/-- One chunk on the halo tree (R166, R167). `node` is the receiving node, `child` the child it comes from; `fenced` says that
the contribution is a SENDR's, whose release is still awaited (R164); `void` that it is not to be counted, as its sender's status will not
be OK (R330). -/
structure HChunk where
  node   : Nat
  child  : Nat
  src    : Rank
  group  : BitVec 16
  tag    : W32
  xid    : Nat
  seq    : W32
  len    : Nat
  round  : Nat
  chunk  : Nat
  data   : List Byte
  fenced : Bool
  void   : Bool
  deriving DecidableEq, Repr

/-- Who asks for a DRAM burst: rank, partition and context for the log record (R397). -/
structure Requester where
  rank : Rank
  part : Nat
  actx : Nat
  deriving DecidableEq, Repr

/-- A host descriptor (R310). -/
structure Descriptor where
  op      : BitVec 8
  actx    : BitVec 16
  rank    : Rank
  tag     : W32
  group   : BitVec 16
  len     : W32
  tagmask : W32
  haddr   : Word
  va      : Word
  cookie  : Word
  deriving DecidableEq, Repr

/-- What the management controller assigns to a partition (R32, R308). A tile may come with a layout of its anvil regions: BASE and
SIZE of each (R155); without one they stay as they are. -/
inductive Resource where
  | tile (ep : Nat) (regions : List (Nat × Nat))
  | ctx (actx : Nat)
  | key (slot : Nat)
  | group (g : Nat)
  | stage (n : Nat)
  | fn (f : Nat)
  deriving DecidableEq, Repr

/-- The partition parameters of R34, R372, R434 and R435. -/
inductive Param where
  | ageStep | ageLimit | horizon | maxPend | absLimit | shardTo | retryMax | retIdle
  deriving DecidableEq, Repr

/-- A context descriptor at one server (R141, R400); PENDLIMIT in microseconds, 100 ms by default. -/
structure CtxDesc where
  valid     : Bool
  part      : Nat
  ckey      : Nat
  root      : Nat
  pool      : List Nat
  pend      : Bool
  pendLimit : Nat := 100000
  deriving DecidableEq, Repr

/-- What start-up finds in flash: whether each copy verifies, and the harvest map (R316, R26). -/
structure Flash where
  copyA   : Bool
  copyB   : Bool
  harvest : List Nat
  deriving DecidableEq, Repr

************

## Problem requirements:
The answer must be the line containing "structure Descriptor where" and every line after it to the end of the records, repeated exactly.

## Response:
structure Descriptor where
  op      : BitVec 8
  actx    : BitVec 16
  rank    : Rank
  tag     : W32
  group   : BitVec 16
  len     : W32
  tagmask : W32
  haddr   : Word
  va      : Word
  cookie  : Word
  deriving DecidableEq, Repr

/-- What the management controller assigns to a partition (R32, R308). A tile may come with a layout of its anvil regions: BASE and
SIZE of each (R155); without one they stay as they are. -/
inductive Resource where
  | tile (ep : Nat) (regions : List (Nat × Nat))
  | ctx (actx : Nat)
  | key (slot : Nat)
  | group (g : Nat)
  | stage (n : Nat)
  | fn (f : Nat)
  deriving DecidableEq, Repr

/-- The partition parameters of R34, R372, R434 and R435. -/
inductive Param where
  | ageStep | ageLimit | horizon | maxPend | absLimit | shardTo | retryMax | retIdle
  deriving DecidableEq, Repr

/-- A context descriptor at one server (R141, R400); PENDLIMIT in microseconds, 100 ms by default. -/
structure CtxDesc where
  valid     : Bool
  part      : Nat
  ckey      : Nat
  root      : Nat
  pool      : List Nat
  pend      : Bool
  pendLimit : Nat := 100000
  deriving DecidableEq, Repr

/-- What start-up finds in flash: whether each copy verifies, and the harvest map (R316, R26). -/
structure Flash where
  copyA   : Bool
  copyB   : Bool
  harvest : List Nat
  deriving DecidableEq, Repr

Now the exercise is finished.